'''

/-- How requests arrive (12 R345 to R350; assumption 50): a doorbell latches an idle host mailbox and sets it BUSY, and is ignored
and counted on a BUSY one; datagrams need the address that DHCPv4 gave; a fabric mailbox that is BUSY answers NO_RESOURCE; a
repeated TAG gets its kept response; an unknown code is answered at once; a request takes its place behind those of earlier PCLK
cycles, and among those of its own in the order of the transports. An MBOX frame has DTYPE 0 or 3, TC7 and key 0. A FORWARD
completes with the response that comes from where it went and names its mailbox and its TAG, or with TIMEOUT after 10 ms, the
time waited in DETAIL, and requests of SPDM that waited for its end are served (15 R434); a response that no FORWARD waits for
is dropped. -/
def Obligations.RequestsArrive : Prop :=
  (∀ s : State,
    (∀ (v : Word) (n : Fin 64), mailServed s = true → v.toNat % 64 = n.val →
      (mboxStatus s n.val = 0x8001 → exec (.doorbell v) s = .next (count s .doorbellIgnored)) ∧
      (mboxStatus s n.val ≠ 0x8001 → let r := hostRequest s n
        let u := { s with host := { s.host with bar2 := memWrite s.host.bar2 (4096 * n.val + 12) [0x01#8, 0x80#8] } }
        (cmdKnown (reqCmd r) = true → exec (.doorbell v) s =
          .next { u with sceuf := { u.sceuf with accepted := insertReq (stamped s r) s.sceuf.accepted } }) ∧
        (cmdKnown (reqCmd r) = false → exec (.doorbell v) s =
          .next (respond u r ((sessionCheck u r).getD (.badArg, 0)).1.code ((sessionCheck u r).getD (.badArg, 0)).2 [])))) ∧
    (∀ a, mailServed s = true → exec (.dhcpv4Reply a) s = .next { s with sceuf := { s.sceuf with ipv4 := some a } }) ∧
    (∀ peer msg, let r := reqOf .mgmt peer msg
      (mailServed s = false ∨ s.sceuf.ipv4 = none → exec (.mgmtDatagram peer msg) s = .next s) ∧
      (∀ m, mailServed s = true → s.sceuf.ipv4 ≠ none → keptResp s r = some m →
        exec (.mgmtDatagram peer msg) s = .next { s with out := s.out ++ [.datagram peer 49320 m] }) ∧
      (mailServed s = true → s.sceuf.ipv4 ≠ none → keptResp s r = none → cmdKnown (reqCmd r) = true →
        exec (.mgmtDatagram peer msg) s =
          .next { s with sceuf := { s.sceuf with accepted := insertReq (stamped s r) s.sceuf.accepted } })) ∧
    (∀ (r : Req) (l : List Req), (∀ x, x ∈ insertReq r l ↔ x = r ∨ x ∈ l) ∧
      (∀ x ∈ l, x.cycle < r.cycle ∨ srcRank x.src ≤ srcRank r.src →
        ∃ a b, insertReq r l = a ++ r :: b ∧ x ∈ a) ∧
      ∀ x ∈ l, x.cycle = r.cycle → srcRank r.src < srcRank x.src → ∃ a b, insertReq r l = a ++ r :: b ∧ x ∈ b) ∧
    (∀ (f : Frame) (u : State), takeLocal s f 7 = some u → fwRuns s = true → mboxForm f = false → exec (.mbox f) s = .next u) ∧
    ∀ (f : Frame) (u : State) (n : Fin 16), takeLocal s f 7 = some u → fwRuns s = true → mboxForm f = true → f.w3.toNat = n.val →
      let ws := mboxWords f
      let r := reqOf (.fabric n) (BitVec.ofNat 32 (frmSrc f)) ws
      flag (arg ws 1) 1 = false →
      (∀ m, keptResp u r = some m → exec (.mbox f) s = .next (sendMsg u (.fabric n) r.peer m)) ∧
      (keptResp u r = none → srcBusy u (.fabric n) = true →
        exec (.mbox f) s = .next (sendMsg u (.fabric n) r.peer (respHeader u r Status.noResource.code 0 0))) ∧
      (keptResp u r = none → srcBusy u (.fabric n) = false → cmdKnown (reqCmd r) = true → exec (.mbox f) s =
        .next { u with sceuf := { u.sceuf with accepted := insertReq (stamped s r) s.sceuf.accepted } })) ∧
  ((∀ (f : Frame) (s u : State), takeLocal s f 7 = some u → fwRuns s = true → let ws := mboxWords f
    (mboxForm f = false → exec (.mboxResponse f) s = .next u) ∧ (mboxForm f = true → flag (arg ws 1) 1 = true →
    (∀ fw, s.sceuf.forward = some fw →
      let nb := (portOf s fw.target).nbW1
      let mine := f.w3.toNat = fw.mailbox ∧ fld (arg ws 0) 32 32 = fld (arg fw.req.args 2) 32 32 ∧
        (if fw.viaPort then flag nb 48 = false ∨ frmSrc f = fld nb 0 16 else frmSrc f = fw.target)
      (mine → exec (.mboxResponse f) s =
        .next (serveWaiting (okReply { u with sceuf := { u.sceuf with forward := none } } fw.req (ws.take 504)))) ∧
      (¬mine → exec (.mboxResponse f) s = .next u)) ∧
    (s.sceuf.forward = none → exec (.mboxResponse f) s = .next u))) ∧
  ∀ (s : State) (fw : Fwd), s.sceuf.forward = some fw → fwRuns s = true →
    (fw.sentAt + 10000000 ≤ nowNs s → exec .forwardTimeout s =
      .next (serveWaiting (respond { s with sceuf := { s.sceuf with forward := none } } fw.req Status.timeout.code (nowNs s - fw.sentAt) []))) ∧
    (nowNs s < fw.sentAt + 10000000 → exec .forwardTimeout s = .next s))

/-- Health, statistics, logs and power by command (12 Table 12.9, R360; 13 R391, R396; 14 R421, R426; 15 R442; assumptions 11,
61): what each answers, and the one field that each changes. -/
def Obligations.ServiceCommands : Prop :=
  ∀ (src : ReqSrc) (s : State) (r : Req), let u := takeReq s r
    (accepted getHealthCmd src s r = true → exec (.getHealth src) s = .next (okReply u r [BitVec.ofNat 64 s.health.score,
      BitVec.ofNat 64 (s.dev.degraded.toNat + 2 * s.dev.replaceRequest.toNat + 4 * s.dev.keepInService.toNat)])) ∧
    (accepted setStatsCmd src s r = true →
      exec (.setStats src) s = .next (okReply { u with stats := { s.stats with
        stepMode := rn r 0 == 1, stepDue := s.stats.stepDue && (rn r 0 == 1) == s.stats.stepMode } } r [])) ∧
    (accepted readLogsCmd src s r = true → exec (.readLogs src) s =
      .next (okReply u r (((logEntries s (rn r 0)).drop (rn r 1)).take (rn r 2)).flatten)) ∧
    (accepted clearLogsCmd src s r = true → ∃ t, exec (.clearLogs src) s = .next (okReply t r []) ∧
      (∀ k, k < 5 → let old := logEntries s k
        logEntries t k = if k = rn r 0 then old.take (rn r 1) ++ (if rn r 2 = 0 then [] else old.drop (rn r 1 + rn r 2)) else old) ∧
      t = { u with
        hbm := { s.hbm with corrLog := t.hbm.corrLog, errLog := t.hbm.errLog, integrityLog := t.hbm.integrityLog }
        dev := { s.dev with safetyLog := t.dev.safetyLog, eventLog := t.dev.eventLog } }) ∧
    (accepted keepInServiceCmd src s r = true → exec (.keepInService src) s =
      .next (okReply (recomputeHealth { u with dev := { s.dev with keepInService := rn r 0 == 1 } }) r [])) ∧
    (accepted getPowerCmd src s r = true → ∃ a b c, exec (.getPower src) s = .next (okReply u r [a, b, c]) ∧
      fld a 0 16 = s.power.vin.toNat ∧ fld a 16 16 = s.power.iin.toNat ∧ fld a 32 16 = s.power.pin.toNat ∧ fld a 48 16 = s.power.cap % 65536 ∧
      fld b 4 4 = s.power.levelCap % 16 ∧ fld b 8 4 = s.power.levelCur % 16 ∧ fld b 12 4 = s.power.levelTherm % 16 ∧
      b.getLsbD 16 = s.power.thermtrip ∧ b.getLsbD 17 = !s.dev.leakN ∧
      (∀ k, k < 5 → fld c (8 * k) 8 = (s.power.tj.getD k 0).toNat) ∧ fld c 40 8 = s.power.th.toNat) ∧
    (accepted setPowerCapCmd src s r = true → exec (.setPowerCap src) s =
      .next (okReply { u with power := { s.power with cap := if rn r 0 = 0 then 3600 else rn r 0 } } r [])) ∧
    (accepted readoutCmd src s r = true → ∃ ws : List Word, ws.length = (rn r 2 + 7) / 8 ∧ exec (.readout src) s = .next (okReply u r ws) ∧
      ∀ (src' : ReqSrc) (s' : State) (r' : Req), accepted readoutCmd src' s' r' = true → scanHeld s' = scanHeld s →
        (∀ i, i < 3 → rw r' i = rw r i) → exec (.readout src') s' = .next (okReply (takeReq s' r') r' ws)) ∧
    (accepted setSmokerCmd src s r = true → let t := { u with health := { s.health with smoker := rw r 0, missed := 0 } }
      exec (.setSmoker src) s = .next (okReply { t with health := { t.health with lastRehearsal := rehearsalsDue t } } r [])) ∧
    (accepted setWindowCmd src s r = true → exec (.setWindow src) s =
      .next (okReply { u with host := { s.host with win := BitVec.ofNat 64 (rn r 0 + 2 ^ 63 * rn r 1) } } r []))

'''

When the line containing "is dropped. -/" is reached, include it and stop. Until then, output each line of the entries exactly as given, starting from the first.

/-- How requests arrive (12 R345 to R350; assumption 50): a doorbell latches an idle host mailbox and sets it BUSY, and is ignored
and counted on a BUSY one; datagrams need the address that DHCPv4 gave; a fabric mailbox that is BUSY answers NO_RESOURCE; a
repeated TAG gets its kept response; an unknown code is answered at once; a request takes its place behind those of earlier PCLK
cycles, and among those of its own in the order of the transports. An MBOX frame has DTYPE 0 or 3, TC7 and key 0. A FORWARD
completes with the response that comes from where it went and names its mailbox and its TAG, or with TIMEOUT after 10 ms, the
time waited in DETAIL, and requests of SPDM that waited for its end are served (15 R434); a response that no FORWARD waits for
is dropped. -/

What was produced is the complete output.